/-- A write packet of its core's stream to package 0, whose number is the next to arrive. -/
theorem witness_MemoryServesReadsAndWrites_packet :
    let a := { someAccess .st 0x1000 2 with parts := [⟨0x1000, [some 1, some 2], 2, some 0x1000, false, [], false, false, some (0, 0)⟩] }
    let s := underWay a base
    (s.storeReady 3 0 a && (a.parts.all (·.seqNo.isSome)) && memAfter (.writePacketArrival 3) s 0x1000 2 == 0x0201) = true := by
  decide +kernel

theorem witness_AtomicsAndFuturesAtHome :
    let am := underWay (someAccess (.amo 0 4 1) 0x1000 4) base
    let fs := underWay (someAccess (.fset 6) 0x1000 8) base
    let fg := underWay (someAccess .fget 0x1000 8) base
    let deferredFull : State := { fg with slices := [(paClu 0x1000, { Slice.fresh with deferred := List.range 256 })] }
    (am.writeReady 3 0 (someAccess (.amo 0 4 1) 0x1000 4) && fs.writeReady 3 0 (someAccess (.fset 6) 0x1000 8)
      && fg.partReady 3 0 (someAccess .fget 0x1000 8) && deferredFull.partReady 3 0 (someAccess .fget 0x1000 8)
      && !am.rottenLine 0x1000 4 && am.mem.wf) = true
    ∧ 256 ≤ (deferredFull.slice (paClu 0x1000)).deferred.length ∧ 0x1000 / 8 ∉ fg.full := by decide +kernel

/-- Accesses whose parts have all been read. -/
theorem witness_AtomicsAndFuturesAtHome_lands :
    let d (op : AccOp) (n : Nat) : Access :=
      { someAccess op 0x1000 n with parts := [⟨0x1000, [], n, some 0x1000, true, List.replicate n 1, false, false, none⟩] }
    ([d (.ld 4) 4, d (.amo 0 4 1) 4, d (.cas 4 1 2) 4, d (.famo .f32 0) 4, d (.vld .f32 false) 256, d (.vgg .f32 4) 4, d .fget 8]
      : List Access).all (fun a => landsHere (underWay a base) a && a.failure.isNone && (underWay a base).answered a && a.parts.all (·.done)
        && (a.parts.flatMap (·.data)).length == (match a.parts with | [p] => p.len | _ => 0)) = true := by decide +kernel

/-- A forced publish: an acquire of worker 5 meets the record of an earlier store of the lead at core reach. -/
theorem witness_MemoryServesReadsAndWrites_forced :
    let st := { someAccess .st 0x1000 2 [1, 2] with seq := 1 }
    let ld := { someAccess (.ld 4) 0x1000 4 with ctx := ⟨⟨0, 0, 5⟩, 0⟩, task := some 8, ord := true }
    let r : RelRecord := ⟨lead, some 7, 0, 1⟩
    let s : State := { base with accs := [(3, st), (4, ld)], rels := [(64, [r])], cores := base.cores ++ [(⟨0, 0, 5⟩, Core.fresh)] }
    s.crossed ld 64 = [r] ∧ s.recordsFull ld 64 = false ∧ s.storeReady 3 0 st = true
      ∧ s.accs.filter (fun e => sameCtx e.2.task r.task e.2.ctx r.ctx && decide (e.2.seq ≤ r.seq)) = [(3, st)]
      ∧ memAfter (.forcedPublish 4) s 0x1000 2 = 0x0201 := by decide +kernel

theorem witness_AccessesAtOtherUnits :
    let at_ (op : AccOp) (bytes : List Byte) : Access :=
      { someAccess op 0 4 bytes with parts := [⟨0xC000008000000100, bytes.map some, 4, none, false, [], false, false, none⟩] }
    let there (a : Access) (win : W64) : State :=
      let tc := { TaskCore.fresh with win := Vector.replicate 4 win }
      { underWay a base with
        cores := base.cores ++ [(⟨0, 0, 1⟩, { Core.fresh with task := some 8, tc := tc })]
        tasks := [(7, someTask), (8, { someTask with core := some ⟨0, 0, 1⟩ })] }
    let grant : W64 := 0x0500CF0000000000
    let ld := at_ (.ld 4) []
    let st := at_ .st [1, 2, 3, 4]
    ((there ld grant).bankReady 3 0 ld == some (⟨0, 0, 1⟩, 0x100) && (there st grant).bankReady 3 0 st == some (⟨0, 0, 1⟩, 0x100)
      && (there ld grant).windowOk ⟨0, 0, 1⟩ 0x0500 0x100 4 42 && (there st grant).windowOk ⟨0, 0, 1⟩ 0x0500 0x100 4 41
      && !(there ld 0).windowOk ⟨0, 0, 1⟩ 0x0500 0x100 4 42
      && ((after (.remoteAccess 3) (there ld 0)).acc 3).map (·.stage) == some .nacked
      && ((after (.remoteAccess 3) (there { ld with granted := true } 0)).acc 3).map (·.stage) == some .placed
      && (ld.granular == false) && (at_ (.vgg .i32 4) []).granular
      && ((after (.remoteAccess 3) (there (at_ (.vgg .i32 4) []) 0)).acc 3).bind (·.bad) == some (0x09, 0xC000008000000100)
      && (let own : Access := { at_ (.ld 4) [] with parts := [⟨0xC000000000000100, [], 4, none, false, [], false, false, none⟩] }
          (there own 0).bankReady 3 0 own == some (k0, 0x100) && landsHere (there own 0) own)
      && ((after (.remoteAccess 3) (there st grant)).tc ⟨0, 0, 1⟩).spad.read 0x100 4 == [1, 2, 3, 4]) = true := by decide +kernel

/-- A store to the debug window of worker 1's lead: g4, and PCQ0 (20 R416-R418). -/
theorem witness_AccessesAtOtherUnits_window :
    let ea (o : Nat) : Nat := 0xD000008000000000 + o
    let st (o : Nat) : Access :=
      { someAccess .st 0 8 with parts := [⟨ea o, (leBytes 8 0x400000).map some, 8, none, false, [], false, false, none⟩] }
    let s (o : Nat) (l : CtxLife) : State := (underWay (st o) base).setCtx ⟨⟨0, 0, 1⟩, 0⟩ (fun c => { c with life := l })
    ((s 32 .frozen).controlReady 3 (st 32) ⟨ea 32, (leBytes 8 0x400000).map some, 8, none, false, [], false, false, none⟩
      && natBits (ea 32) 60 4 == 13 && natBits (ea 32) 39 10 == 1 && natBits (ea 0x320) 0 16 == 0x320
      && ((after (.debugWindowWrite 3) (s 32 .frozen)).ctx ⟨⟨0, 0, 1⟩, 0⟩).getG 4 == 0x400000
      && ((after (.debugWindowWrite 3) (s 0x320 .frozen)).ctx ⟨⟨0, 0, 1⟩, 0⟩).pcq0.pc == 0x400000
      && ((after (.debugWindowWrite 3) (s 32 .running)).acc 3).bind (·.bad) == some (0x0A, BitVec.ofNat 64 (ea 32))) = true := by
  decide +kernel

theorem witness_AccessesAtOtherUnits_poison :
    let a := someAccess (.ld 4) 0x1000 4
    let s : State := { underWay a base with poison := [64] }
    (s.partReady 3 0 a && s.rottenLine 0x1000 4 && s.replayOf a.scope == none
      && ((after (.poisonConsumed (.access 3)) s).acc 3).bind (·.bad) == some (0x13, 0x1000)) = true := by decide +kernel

※

The answer is to be a bare number, showing how many lines of the records contain "AccOp".

## ANSWER
2